DATA SUPPLIED Block Start
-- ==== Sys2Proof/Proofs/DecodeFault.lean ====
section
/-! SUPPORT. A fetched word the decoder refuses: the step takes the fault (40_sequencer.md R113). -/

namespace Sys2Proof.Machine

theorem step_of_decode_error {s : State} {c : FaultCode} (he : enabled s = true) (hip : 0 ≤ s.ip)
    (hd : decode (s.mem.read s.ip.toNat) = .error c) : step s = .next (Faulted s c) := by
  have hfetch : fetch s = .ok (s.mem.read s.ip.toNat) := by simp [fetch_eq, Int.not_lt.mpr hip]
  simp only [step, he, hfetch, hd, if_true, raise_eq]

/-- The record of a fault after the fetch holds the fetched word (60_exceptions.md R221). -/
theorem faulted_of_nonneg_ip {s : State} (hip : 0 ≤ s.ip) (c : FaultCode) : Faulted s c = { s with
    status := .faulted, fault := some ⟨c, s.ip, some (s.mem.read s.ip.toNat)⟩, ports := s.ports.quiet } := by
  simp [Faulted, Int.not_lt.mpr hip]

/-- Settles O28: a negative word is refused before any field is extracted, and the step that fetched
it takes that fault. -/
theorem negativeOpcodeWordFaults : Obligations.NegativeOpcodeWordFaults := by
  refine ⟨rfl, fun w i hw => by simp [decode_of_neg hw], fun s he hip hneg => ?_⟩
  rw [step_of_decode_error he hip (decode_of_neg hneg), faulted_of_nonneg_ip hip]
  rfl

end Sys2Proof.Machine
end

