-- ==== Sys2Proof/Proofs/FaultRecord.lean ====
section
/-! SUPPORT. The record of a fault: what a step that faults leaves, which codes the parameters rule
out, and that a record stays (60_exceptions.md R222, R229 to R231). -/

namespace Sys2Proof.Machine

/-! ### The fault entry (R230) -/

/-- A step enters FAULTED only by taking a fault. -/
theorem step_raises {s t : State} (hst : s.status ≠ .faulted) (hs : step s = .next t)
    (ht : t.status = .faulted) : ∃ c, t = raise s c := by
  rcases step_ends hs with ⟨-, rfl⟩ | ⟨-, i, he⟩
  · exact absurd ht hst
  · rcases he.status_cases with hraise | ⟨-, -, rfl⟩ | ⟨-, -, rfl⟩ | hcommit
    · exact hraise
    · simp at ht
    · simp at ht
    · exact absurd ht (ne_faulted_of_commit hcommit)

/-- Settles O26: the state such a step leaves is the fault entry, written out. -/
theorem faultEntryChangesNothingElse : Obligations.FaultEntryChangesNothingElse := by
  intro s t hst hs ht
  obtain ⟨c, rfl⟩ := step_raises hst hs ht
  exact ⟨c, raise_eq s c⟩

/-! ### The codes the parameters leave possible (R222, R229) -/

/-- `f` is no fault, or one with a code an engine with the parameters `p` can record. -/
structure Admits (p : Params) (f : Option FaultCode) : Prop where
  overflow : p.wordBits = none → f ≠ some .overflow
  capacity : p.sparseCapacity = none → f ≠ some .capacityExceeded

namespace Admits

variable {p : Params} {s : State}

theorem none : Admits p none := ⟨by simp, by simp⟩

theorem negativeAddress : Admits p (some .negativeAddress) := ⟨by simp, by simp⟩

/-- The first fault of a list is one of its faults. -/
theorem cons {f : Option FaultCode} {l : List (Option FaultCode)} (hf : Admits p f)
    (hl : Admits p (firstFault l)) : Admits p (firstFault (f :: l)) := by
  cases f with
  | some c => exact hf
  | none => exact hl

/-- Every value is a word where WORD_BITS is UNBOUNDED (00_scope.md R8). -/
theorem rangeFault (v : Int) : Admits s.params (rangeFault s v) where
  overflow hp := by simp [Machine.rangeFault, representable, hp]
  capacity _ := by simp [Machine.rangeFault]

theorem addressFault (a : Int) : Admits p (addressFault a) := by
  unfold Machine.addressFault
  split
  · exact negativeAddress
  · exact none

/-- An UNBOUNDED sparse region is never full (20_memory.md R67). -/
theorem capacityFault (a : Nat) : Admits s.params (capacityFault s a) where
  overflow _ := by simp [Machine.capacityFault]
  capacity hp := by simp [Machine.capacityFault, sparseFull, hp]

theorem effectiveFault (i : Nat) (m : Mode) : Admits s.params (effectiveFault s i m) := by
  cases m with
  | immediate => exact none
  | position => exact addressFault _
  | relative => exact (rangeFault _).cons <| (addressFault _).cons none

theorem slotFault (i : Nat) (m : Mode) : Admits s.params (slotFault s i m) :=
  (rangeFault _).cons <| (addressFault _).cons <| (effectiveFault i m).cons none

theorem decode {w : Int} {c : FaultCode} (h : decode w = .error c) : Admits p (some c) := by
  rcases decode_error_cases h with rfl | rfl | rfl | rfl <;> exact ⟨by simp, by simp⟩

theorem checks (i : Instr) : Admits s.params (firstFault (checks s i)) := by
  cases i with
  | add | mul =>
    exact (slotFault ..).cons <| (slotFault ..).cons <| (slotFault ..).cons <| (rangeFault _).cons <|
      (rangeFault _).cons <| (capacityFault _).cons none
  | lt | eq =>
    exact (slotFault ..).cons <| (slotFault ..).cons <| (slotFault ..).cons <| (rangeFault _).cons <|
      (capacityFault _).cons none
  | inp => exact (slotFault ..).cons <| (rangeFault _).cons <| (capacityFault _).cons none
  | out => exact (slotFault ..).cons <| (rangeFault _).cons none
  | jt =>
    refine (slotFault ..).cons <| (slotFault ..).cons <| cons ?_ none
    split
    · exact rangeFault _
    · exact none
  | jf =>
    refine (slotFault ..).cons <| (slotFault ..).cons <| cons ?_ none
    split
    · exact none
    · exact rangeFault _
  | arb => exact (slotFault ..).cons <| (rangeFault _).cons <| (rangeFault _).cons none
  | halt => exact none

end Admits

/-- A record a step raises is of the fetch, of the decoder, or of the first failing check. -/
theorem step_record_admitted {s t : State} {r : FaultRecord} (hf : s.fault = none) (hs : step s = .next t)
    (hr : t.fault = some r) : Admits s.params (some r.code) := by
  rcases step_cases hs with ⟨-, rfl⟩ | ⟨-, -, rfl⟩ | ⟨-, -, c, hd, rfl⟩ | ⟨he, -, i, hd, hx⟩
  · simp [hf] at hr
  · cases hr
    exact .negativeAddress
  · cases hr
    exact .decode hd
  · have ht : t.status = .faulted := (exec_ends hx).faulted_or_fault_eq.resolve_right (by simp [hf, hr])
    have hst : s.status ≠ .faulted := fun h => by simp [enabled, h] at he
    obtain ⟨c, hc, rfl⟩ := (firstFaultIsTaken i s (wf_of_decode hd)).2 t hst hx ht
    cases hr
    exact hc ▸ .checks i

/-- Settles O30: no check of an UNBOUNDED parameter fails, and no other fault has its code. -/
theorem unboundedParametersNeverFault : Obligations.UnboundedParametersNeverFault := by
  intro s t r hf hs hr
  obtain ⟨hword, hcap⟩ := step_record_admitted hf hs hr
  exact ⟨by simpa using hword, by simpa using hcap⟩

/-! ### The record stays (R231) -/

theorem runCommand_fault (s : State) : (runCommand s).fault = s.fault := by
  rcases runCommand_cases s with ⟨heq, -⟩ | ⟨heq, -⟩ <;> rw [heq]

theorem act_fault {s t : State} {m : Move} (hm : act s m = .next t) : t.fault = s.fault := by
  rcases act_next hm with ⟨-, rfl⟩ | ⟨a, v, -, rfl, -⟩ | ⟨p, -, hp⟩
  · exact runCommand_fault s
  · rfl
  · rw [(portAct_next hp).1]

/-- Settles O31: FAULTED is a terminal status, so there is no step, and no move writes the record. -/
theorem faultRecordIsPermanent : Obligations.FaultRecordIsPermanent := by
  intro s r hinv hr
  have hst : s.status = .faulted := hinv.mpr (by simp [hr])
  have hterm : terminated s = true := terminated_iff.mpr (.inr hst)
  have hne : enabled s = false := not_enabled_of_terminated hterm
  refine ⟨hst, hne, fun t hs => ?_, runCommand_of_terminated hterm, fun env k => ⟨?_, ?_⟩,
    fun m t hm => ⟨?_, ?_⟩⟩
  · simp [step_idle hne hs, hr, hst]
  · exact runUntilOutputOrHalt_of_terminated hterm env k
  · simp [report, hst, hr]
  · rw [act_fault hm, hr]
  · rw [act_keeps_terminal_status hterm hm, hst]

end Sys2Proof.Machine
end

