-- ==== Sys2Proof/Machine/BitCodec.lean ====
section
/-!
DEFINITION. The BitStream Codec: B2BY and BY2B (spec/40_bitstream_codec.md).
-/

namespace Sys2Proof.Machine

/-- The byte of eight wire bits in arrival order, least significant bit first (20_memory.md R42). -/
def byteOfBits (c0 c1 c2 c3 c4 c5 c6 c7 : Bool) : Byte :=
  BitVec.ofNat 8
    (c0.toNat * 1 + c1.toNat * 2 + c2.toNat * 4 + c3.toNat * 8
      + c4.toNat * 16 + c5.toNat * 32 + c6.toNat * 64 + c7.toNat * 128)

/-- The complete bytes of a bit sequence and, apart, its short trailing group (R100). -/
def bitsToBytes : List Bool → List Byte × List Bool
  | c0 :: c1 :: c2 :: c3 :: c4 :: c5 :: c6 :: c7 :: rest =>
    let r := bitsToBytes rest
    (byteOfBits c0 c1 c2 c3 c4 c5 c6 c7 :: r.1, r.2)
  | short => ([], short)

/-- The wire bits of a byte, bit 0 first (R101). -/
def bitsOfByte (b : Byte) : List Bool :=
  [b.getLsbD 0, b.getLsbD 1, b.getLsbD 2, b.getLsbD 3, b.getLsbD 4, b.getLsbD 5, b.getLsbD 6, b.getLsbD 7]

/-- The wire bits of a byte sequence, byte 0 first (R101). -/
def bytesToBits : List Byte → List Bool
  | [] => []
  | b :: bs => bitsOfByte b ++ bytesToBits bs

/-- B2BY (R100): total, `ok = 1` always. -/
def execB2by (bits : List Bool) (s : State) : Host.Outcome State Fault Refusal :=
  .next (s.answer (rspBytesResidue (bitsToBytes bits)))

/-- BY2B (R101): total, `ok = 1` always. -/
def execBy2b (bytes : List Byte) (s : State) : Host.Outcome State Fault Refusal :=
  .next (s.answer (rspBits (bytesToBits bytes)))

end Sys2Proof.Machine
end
DATA SUPPLIED Block End
DATA SUPPLIED Block Start
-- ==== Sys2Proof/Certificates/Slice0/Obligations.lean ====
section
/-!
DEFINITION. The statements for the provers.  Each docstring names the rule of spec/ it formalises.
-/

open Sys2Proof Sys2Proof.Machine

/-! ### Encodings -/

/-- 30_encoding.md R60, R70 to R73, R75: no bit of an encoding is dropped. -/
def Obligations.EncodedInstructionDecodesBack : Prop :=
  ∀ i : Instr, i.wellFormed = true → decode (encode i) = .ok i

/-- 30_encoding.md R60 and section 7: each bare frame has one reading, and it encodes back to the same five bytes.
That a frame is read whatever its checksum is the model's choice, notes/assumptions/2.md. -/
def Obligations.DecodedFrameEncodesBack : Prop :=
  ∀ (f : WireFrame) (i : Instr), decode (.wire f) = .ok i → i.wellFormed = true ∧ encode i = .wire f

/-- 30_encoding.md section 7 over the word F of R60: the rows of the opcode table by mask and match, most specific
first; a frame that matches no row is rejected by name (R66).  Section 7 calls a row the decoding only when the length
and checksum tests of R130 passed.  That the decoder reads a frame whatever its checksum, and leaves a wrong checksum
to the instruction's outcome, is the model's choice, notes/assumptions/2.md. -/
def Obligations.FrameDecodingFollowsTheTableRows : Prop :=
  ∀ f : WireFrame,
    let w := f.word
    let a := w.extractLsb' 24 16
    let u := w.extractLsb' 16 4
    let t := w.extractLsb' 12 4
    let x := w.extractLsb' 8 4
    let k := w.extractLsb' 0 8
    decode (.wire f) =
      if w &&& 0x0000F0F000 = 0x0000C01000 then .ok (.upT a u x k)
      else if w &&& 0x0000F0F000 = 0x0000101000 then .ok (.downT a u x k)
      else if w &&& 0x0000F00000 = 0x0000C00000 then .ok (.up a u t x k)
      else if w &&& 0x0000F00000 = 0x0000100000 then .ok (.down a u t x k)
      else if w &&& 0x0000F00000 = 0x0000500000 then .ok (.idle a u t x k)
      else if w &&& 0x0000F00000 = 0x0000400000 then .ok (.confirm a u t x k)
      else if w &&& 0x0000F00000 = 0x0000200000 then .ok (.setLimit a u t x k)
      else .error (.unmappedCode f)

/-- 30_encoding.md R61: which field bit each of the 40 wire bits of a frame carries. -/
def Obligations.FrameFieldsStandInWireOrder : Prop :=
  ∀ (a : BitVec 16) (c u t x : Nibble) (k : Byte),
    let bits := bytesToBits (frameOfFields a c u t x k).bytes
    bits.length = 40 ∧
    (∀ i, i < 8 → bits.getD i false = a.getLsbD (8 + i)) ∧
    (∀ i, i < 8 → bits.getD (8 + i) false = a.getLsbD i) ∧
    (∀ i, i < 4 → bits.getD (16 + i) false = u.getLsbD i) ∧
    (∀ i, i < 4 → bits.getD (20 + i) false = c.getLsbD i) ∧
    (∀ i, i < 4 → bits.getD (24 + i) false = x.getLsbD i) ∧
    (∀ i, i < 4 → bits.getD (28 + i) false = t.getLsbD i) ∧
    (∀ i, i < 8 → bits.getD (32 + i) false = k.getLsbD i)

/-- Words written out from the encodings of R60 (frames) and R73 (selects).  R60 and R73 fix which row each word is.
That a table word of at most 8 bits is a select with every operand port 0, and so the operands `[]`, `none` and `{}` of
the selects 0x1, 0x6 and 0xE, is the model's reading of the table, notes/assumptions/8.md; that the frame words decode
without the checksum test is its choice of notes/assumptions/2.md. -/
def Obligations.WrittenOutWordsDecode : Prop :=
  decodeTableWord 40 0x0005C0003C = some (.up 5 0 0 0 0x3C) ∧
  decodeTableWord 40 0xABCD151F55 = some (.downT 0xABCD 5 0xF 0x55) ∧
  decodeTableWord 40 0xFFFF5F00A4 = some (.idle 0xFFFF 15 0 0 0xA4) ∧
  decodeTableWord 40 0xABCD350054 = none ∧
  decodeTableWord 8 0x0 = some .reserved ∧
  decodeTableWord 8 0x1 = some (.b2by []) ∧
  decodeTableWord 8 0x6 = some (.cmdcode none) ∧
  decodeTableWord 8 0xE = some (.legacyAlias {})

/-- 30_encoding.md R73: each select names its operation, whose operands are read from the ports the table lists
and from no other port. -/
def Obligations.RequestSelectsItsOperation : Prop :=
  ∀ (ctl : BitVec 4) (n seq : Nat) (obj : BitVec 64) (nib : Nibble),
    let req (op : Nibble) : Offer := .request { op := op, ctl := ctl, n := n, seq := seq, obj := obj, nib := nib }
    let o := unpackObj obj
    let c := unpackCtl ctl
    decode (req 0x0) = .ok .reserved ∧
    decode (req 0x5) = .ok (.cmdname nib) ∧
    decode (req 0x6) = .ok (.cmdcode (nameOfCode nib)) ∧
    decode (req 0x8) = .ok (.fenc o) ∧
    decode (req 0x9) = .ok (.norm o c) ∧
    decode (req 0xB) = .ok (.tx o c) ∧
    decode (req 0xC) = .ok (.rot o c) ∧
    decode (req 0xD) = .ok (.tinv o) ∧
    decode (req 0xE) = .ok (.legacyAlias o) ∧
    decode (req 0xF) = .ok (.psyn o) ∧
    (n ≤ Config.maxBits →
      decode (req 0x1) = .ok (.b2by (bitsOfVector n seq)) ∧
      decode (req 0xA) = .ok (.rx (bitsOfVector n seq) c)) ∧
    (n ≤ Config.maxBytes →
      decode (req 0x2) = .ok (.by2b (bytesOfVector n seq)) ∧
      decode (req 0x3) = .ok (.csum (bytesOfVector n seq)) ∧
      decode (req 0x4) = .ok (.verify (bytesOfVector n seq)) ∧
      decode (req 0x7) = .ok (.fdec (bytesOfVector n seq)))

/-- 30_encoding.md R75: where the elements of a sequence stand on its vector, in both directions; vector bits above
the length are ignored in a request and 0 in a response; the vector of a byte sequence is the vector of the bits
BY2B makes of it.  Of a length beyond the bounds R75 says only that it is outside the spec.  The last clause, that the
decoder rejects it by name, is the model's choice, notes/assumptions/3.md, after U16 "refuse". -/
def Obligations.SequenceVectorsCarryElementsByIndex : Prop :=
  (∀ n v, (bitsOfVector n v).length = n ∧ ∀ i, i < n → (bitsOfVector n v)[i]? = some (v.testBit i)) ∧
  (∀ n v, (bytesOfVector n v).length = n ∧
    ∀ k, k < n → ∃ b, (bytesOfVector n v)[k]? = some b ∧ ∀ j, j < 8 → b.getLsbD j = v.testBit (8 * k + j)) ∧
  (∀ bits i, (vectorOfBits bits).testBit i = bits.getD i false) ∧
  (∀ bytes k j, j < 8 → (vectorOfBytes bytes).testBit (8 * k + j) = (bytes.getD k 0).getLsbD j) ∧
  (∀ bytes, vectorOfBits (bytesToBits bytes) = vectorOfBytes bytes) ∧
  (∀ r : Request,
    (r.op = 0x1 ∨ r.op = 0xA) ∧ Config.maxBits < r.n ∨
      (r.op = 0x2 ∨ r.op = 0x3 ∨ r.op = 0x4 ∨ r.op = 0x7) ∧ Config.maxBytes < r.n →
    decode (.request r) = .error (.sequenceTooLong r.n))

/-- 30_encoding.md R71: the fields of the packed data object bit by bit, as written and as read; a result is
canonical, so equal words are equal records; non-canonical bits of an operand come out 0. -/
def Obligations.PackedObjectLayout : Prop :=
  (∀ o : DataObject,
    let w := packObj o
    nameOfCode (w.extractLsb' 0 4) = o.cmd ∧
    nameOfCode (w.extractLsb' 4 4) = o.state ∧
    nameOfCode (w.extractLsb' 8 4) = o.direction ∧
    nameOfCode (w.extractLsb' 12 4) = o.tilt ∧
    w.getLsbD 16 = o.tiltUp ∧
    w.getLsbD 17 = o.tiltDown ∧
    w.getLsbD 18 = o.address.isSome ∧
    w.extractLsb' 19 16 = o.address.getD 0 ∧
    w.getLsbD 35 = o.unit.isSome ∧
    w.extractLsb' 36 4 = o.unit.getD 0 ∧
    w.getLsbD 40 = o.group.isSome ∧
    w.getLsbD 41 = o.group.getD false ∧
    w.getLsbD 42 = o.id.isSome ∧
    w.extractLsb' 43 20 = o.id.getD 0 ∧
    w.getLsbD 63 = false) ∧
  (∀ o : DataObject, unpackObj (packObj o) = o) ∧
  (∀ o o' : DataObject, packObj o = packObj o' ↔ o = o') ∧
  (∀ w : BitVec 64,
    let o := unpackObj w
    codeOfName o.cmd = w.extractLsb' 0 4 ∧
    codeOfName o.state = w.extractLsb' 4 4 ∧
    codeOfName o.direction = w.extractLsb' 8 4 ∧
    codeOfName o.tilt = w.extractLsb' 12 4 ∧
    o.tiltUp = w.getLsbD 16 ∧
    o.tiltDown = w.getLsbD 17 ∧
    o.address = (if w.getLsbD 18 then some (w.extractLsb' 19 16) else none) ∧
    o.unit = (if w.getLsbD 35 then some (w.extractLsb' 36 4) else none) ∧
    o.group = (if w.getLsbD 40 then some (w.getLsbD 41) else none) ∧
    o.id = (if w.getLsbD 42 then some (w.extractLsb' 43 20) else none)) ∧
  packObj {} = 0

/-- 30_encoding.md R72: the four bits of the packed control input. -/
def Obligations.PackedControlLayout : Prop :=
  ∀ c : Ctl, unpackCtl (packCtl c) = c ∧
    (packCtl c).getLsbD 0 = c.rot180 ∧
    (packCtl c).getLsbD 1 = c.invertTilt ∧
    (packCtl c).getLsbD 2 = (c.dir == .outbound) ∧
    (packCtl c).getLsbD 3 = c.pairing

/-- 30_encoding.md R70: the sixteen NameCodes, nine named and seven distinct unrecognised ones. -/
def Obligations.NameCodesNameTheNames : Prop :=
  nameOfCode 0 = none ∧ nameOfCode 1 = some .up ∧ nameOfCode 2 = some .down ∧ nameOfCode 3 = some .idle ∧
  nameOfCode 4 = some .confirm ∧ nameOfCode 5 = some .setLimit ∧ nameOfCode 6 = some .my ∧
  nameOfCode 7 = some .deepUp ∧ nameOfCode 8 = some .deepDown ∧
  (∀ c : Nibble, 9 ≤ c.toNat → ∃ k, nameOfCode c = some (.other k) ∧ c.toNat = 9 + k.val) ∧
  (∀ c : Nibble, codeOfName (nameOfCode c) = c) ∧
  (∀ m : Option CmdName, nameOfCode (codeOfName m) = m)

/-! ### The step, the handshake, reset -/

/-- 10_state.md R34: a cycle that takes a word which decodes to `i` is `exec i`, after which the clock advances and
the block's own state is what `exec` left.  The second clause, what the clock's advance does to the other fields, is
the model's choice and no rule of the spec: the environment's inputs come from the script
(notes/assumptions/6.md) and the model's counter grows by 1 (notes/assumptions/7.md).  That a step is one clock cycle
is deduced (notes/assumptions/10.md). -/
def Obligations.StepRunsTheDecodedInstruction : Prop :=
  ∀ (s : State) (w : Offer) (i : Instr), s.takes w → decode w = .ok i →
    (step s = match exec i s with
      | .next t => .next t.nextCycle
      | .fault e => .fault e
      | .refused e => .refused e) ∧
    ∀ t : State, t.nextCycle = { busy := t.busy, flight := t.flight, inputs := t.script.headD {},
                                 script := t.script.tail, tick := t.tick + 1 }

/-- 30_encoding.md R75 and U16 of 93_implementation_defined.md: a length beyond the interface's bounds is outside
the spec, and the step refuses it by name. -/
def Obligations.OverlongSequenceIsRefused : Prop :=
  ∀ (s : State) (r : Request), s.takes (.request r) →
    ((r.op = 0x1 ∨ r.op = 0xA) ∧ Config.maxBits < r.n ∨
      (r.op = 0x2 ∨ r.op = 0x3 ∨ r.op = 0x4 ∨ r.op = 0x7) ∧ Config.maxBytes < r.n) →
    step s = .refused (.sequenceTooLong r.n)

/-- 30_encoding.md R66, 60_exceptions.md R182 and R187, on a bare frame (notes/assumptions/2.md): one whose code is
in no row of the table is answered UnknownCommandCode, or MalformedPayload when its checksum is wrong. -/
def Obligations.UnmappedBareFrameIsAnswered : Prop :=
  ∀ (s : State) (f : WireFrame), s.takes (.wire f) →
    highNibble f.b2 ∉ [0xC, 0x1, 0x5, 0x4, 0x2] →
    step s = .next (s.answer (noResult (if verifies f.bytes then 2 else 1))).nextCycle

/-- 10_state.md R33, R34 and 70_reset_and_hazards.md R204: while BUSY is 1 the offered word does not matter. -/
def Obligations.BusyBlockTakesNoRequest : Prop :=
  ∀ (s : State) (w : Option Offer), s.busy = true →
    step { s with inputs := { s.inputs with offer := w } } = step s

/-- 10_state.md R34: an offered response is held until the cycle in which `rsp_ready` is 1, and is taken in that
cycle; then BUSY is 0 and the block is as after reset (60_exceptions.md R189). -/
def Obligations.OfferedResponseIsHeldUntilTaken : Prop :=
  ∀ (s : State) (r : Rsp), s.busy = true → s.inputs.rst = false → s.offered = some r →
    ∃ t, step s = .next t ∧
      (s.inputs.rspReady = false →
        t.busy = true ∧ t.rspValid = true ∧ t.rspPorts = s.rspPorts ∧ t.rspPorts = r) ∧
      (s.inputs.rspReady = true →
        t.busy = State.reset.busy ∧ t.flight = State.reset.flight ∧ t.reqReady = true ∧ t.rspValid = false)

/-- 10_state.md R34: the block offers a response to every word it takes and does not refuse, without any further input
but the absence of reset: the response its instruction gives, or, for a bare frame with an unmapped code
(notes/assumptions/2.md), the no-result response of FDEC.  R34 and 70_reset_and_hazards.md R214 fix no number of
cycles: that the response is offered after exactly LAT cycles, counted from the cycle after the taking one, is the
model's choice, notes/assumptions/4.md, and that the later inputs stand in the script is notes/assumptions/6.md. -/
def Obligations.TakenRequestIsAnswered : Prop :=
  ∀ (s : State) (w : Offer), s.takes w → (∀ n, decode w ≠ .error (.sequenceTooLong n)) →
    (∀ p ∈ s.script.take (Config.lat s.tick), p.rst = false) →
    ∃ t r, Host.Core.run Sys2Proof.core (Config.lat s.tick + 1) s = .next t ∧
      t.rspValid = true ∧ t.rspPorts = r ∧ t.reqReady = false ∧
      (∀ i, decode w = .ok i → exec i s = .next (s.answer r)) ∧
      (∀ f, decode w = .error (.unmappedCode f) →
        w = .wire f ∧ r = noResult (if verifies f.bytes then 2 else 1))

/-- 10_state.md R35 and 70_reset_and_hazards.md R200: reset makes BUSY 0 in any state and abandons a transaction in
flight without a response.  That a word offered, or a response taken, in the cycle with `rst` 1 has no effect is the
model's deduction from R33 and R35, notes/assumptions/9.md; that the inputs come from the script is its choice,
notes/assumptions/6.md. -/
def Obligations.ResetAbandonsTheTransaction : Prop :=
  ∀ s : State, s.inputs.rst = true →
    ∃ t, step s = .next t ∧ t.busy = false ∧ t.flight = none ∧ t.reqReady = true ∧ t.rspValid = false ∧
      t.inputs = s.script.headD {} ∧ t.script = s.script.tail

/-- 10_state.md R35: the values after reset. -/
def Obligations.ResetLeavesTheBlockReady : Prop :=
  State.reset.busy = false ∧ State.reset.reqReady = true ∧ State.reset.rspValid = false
DATA SUPPLIED Block End
→ WHAT IS BEING ASKED
Above are the records; from them, give again exactly the lines from the one containing "capacity _ := by simp [Machine.rangeFault]" through the one containing "(20_memory.md R67). -/", both included.

→ ANSWER
  capacity _ := by simp [Machine.rangeFault]

theorem addressFault (a : Int) : Admits p (addressFault a) := by
  unfold Machine.addressFault
  split
  · exact negativeAddress
  · exact none

/-- An UNBOUNDED sparse region is never full (20_memory.md R67). -/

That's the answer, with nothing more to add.